ID: HR23-375
Presenting author: Amy Peacock
Presenting author biography:
Dr Amy Peacock is an Associate Professor and Acting Deputy Director at the National Drug and Alcohol Research Centre, University of New South Wales. She is program lead for Drug Trends, an Australian drug monitoring system running for over twenty years.
Awareness of, and behavioural responses to, drug alerts among people who use drugs in Australia
Amy Peacock, Cate King, Raimondo Bruno, Monica Barratt, Nadine Ezard, Penny Hill, Mary Harrod, Jared Brown, Robert Page, Joel Keygan, Simon Lenton, Paul Dietze, Caroline Salom, Rachel Sutherland
Aim: 'Drug alerts' are public notices sharing urgent information about specific drugs carrying high risk of harm. Little is known about whether these alerts reach their target audience, and if such efforts are associated with increased harm reduction behaviour among those who may use the identified substance. The aims of this study were to assess awareness of, and responses to, drug alerts among Australians who use drugs.

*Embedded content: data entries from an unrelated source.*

theorem KeepsOut.frcOutputPicture {d chain} (h : Keeps r s) : KeepsOut r (execFrcOutputPicture d chain s) := by
  unfold execFrcOutputPicture
  extract_lets
  split
  · exact .next h
  · refine .when h ?_
    split
    · exact h.storePicture
    · split
      extract_lets
      split
      · exact h.frcBlend
      · exact h.frcMissing

/-! ### Decoders -/

theorem Keeps.updDec {d n f} (h : Keeps r s) : Keeps r (s.updDec d n f) :=
  h.updMd

theorem Keeps.setDecState {d n st} (h : Keeps r s) : Keeps r (s.setDecState d n st) :=
  h.wr.putBit

theorem Keeps.decPush {d n r'} (h : Keeps r s) : Keeps r (s.decPush d n r') :=
  .ite h.updDec h

theorem Keeps.refreshCpb {d n} (h : Keeps r s) : Keeps r (s.refreshCpb d n) :=
  h.wr

theorem Keeps.decDiscard {d n} (h : Keeps r s) : Keeps r (s.decDiscard d n) :=
  h.bump

theorem Keeps.storeAu {d n ts nals} (h : Keeps r s) : Keeps r (s.storeAu d n ts nals) := by
  unfold State.storeAu
  exact .ite h.decDiscard (.ite (.ite h.setBit.decDiscard h.setBit.decDiscard.raise) h.updDec.refreshCpb)

theorem KeepsOut.decoderAccessUnit {d ctx} (h : Keeps r s) : KeepsOut r (execDecoderAccessUnit d ctx s) := by
  unfold execDecoderAccessUnit
  extract_lets
  split
  · exact .next h
  · extract_lets
    split
    · exact .next h
    · split
      · split
        · exact .next h
        · exact .next h.updDec.storeAu
      · split
        · exact .next h
        · exact .next h.updDec.storeAu

theorem Keeps.noteConcealed {d n c} (h : Keeps r s) : Keeps r (s.noteConcealed d n c) :=
  h.putBit

theorem Keeps.checkVui {d n p} (h : Keeps r s) : Keeps r (s.checkVui d n p) := by
  unfold State.checkVui
  extract_lets
  split
  · exact h
  · exact .ite h.clrBit (.ite h.setBit.setBit h.setBit.setBit.raise)

theorem Keeps.decFrame {d port ts pix} (h : Keeps r s) : Keeps r (s.decFrame d port ts pix) := by
  unfold State.decFrame
  refine .foldl (fun _ _ h => ?_) h.fsyInput
  split
  · exact h
  · exact h.fsyStartFrame.updFsy.fsyComplete

theorem Keeps.decDefer {d n c p w h'} (h : Keeps r s) : Keeps r (s.decDefer d n c p w h') := by
  unfold State.decDefer
  exact .ite h.updEnc.wr.setBit h.updEnc.wr

theorem Keeps.decOutFrame {d n pix} (h : Keeps r s) : Keeps r (s.decOutFrame d n pix) := by
  unfold State.decOutFrame
  split
  have h1 : Keeps r (s.free 32).2 := h.free
  exact .ite h1.decFrame h1

theorem Keeps.decLoneField {d n p} (h : Keeps r s) : Keeps r (s.decLoneField d n p) := by
  unfold State.decLoneField
  extract_lets
  split
  exact .decOutFrame (.noteConcealed (.updDec (.ite h h.bump.updDec)))

theorem Keeps.decEmit {d n p} (h : Keeps r s) : Keeps r (s.decEmit d n p) := by
  unfold State.decEmit
  extract_lets _ _ _ s3
  have h3 : Keeps r s3 := h.checkVui.bump.updDec.noteConcealed
  split
  extract_lets
  split
  split
  · exact h3.decDefer
  · split
    · exact h3.decOutFrame
    · split
      · exact h3.updDec
      · exact .ite h3.decLoneField.updDec h3.updDec.noteConcealed.decOutFrame

theorem Keeps.decFlush {d n k} (h : Keeps r s) : Keeps r (s.decFlush d n k) := by
  induction k generalizing s with
  | zero => exact h
  | succ k ih =>
    unfold State.decFlush
    split
    · exact h
    · exact ih h.updDec.decEmit

theorem Keeps.decMakeRoom {d n size k} (h : Keeps r s) : Keeps r (s.decMakeRoom d n size k) := by
  induction k generalizing s with
  | zero => exact h
  | succ k ih =>
    unfold State.decMakeRoom
    split
    · exact h
    · exact .ite h (ih h.updDec.decEmit)

theorem KeepsOut.decoderPictureOutput {d ctx} (h : Keeps r s) : KeepsOut r (execDecoderPictureOutput d ctx s) := by
  unfold execDecoderPictureOutput
  extract_lets
  split
  · exact .next h
  · exact .when h h.updDec.decEmit

theorem KeepsOut.deferQueueResume {d ctx} (h : Keeps r s) : KeepsOut r (execDeferQueueResume d ctx s) := by
  unfold execDeferQueueResume
  exact .when h h.clrBit

theorem Keeps.decWait {d n} (h : Keeps r s) : Keeps r (s.decWait d n) := by
  unfold State.decWait
  exact h.updDec.setDecState

theorem Keeps.decUnsupported {d n reason} (h : Keeps r s) : Keeps r (s.decUnsupported d n reason) :=
  h.decWait.setBit.raise

theorem Keeps.decSubst {d n k} (h : Keeps r s) : Keeps r (s.decSubst d n k) := by
  unfold State.decSubst
  exact .ite h (.ite h.addCount.setBit.updDec h.addCount.setBit.updDec.raise)

theorem Keeps.decReplace {d n k reason} (h : Keeps r s) : Keeps r (s.decReplace d n k reason) := by
  unfold State.decReplace
  exact .ite h (.ite h.addCount.setBit.updDec h.addCount.setBit.updDec.raise)

theorem Keeps.concealEnd {d n} (h : Keeps r s) : Keeps r (s.concealEnd d n) := by
  unfold State.concealEnd
  exact .ite h h.updDec.raise

theorem Keeps.decodePicture {d n i sp} (h : Keeps r s) : Keeps r (s.decodePicture d n i sp) := by
  unfold State.decodePicture
  extract_lets s1 _ _ _ _ _ _ s3
  have h1 : Keeps r s1 := .ite h.updDec h
  have h3 : Keeps r s3 := .ite h1.decSubst.decReplace.concealEnd h1.decSubst.decReplace
  exact .updDec (.decMakeRoom (.updDec (.ite h3.bump.updDec h3)))

theorem Keeps.decDecide {d n ts} (h : Keeps r s) : Keeps r (s.decDecide d n ts) := by
  unfold State.decDecide
  split
  · exact h.tellDecision
  · split
    · exact .ite h.dropDecision h.dropDecision.decisionMissed
    · exact h.decisionMissed

theorem Keeps.decodeAu {d n ts i} (h : Keeps r s) : Keeps r (s.decodeAu d n ts i) := by
  unfold State.decodeAu
  extract_lets s1 fault _ s2 _ s4 s5
  have h1 : Keeps r s1 := h.addCount
  have h2 : Keeps r s2 := .ite h1.decDecide h1
  have h4 : Keeps r s4 := .ite h2.updDec.setDecState.raise (.ite h2.updDec h2)
  have h5 : Keeps r s5 := by
    dsimp only [s5]
    split
    · exact h4.updDec.wr
    · exact h4
  dsimp only [fault]
  split
  · exact h1.decDiscard.decUnsupported
  · split
    · exact h1.decDiscard
    · split
      · exact h1.decDiscard
      · split
        · exact h5.decDiscard
        · split
          · exact h5.decDiscard
          · exact h5.decodePicture

theorem KeepsOut.decodeAccessUnit {d info} (h : Keeps r s) : KeepsOut r (execDecodeAccessUnit d info s) := by
  unfold execDecodeAccessUnit
  split
  · exact .next h
  · exact .next h.updDec.refreshCpb.decodeAu

theorem Keeps.decRestart {d n} (h : Keeps r s) : Keeps r (s.decRestart d n) :=
  .ite h h.updDec.decWait.refreshCpb

theorem KeepsOut.decCtxRestart {d ctx} (h : Keeps r s) : KeepsOut r (execDecCtxRestart d ctx s) :=
  .when h (.mirror (fun _ _ _ h => h.decRestart.ans) h)

theorem Keeps.decStop {d n cause} (h : Keeps r s) : Keeps r (s.decStop d n cause) := by
  unfold State.decStop
  extract_lets _ s2
  have h2 : Keeps r s2 := h.decFlush.decWait.setDecState.setBit
  split
  exact .ite h2.raise.fsyInput h2.raise

theorem KeepsOut.decoderNoOutputTimeout {d ctx} (h : Keeps r s) : KeepsOut r (execDecoderNoOutputTimeout d ctx s) := by
  unfold execDecoderNoOutputTimeout
  exact .when h h.decStop

theorem Keeps.decFlowDown {d f} (h : Keeps r s) : Keeps r (s.decFlowDown d f) :=
  .foldl (fun _ _ h => .ite h.decStop h) h

theorem Keeps.decTaint {d n} (h : Keeps r s) : Keeps r (s.decTaint d n) := by
  unfold State.decTaint
  split
  · exact h
  · exact .ite h h.bump.updDec

theorem Keeps.decPoison {d n} (h : Keeps r s) : Keeps r (s.decPoison d n) :=
  .ite h.decReplace.decTaint h

theorem Keeps.decIdle {d n} (h : Keeps r s) : Keeps r (s.decIdle d n) := by
  unfold State.decIdle
  exact h.updDec.setDecState.wr.refreshCpb

theorem Keeps.decReject {d n reason} (h : Keeps r s) : Keeps r (s.decReject d n reason) := by
  unfold State.decReject
  exact h.setBit.bump.setBit.wr.raise

theorem Keeps.decLeaveConfigure {d} (h : Keeps r s) : Keeps r (s.decLeaveConfigure d).1 := by
  obtain ⟨R, hR⟩ : ∃ R, R = @State.decStores := ⟨_, rfl⟩
  unfold State.decLeaveConfigure
  rw [← hR]
  extract_lets s1
  have h1 : Keeps r s1 := .wr (.foldl (fun _ _ h => h.decIdle) h)
  refine .foldl_fst (fun _ _ h => ?_) h1
  extract_lets s2
  split
  · exact h.decReject
  · split
    split
    · exact h.decReject.memRefuse
    · exact .decRestart (.wr (.allocStores ‹_› h))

Methods: Between April-August 2022, 700 people who use ecstasy and/or other illegal stimulants and 879 people who inject drugs recruited from capital cities completed an interview (including questions on drug alerts) for the Ecstasy and Related Drugs Reporting System (EDRS) and Illicit Drug Reporting System (IDRS), respectively.
Results: Half (49%) and one-quarter (27%) of the EDRS and IDRS samples were aware of a drug alert in the past 12 months, respectively. ‘Ecstasy/MDMA containing other drugs’ was the most commonly endorsed alert in the total EDRS sample (25%), and ‘heroin containing other drugs’ in the IDRS sample (16%). Those people engaged with health services and in other harm reduction behaviours were more likely to have seen a drug alert. Social media was the most common means of receiving alerts among EDRS participants (65%), and in person among IDRS participants (63%). Of those that had seen an alert in both samples, approximately one quarter adopted additional harm reduction behaviours, nearly half shared the alert with others and less than one in ten tried to obtain the drug referenced in the alert.
Conclusion: A significant minority of people who use drugs in Australia are aware of drug alerts. Greater engagement in harm reduction behaviour and information sharing are positive outcomes. Critical to expansion of these systems is evaluation to ensure that the needs of people who use drugs are being met in such dissemination.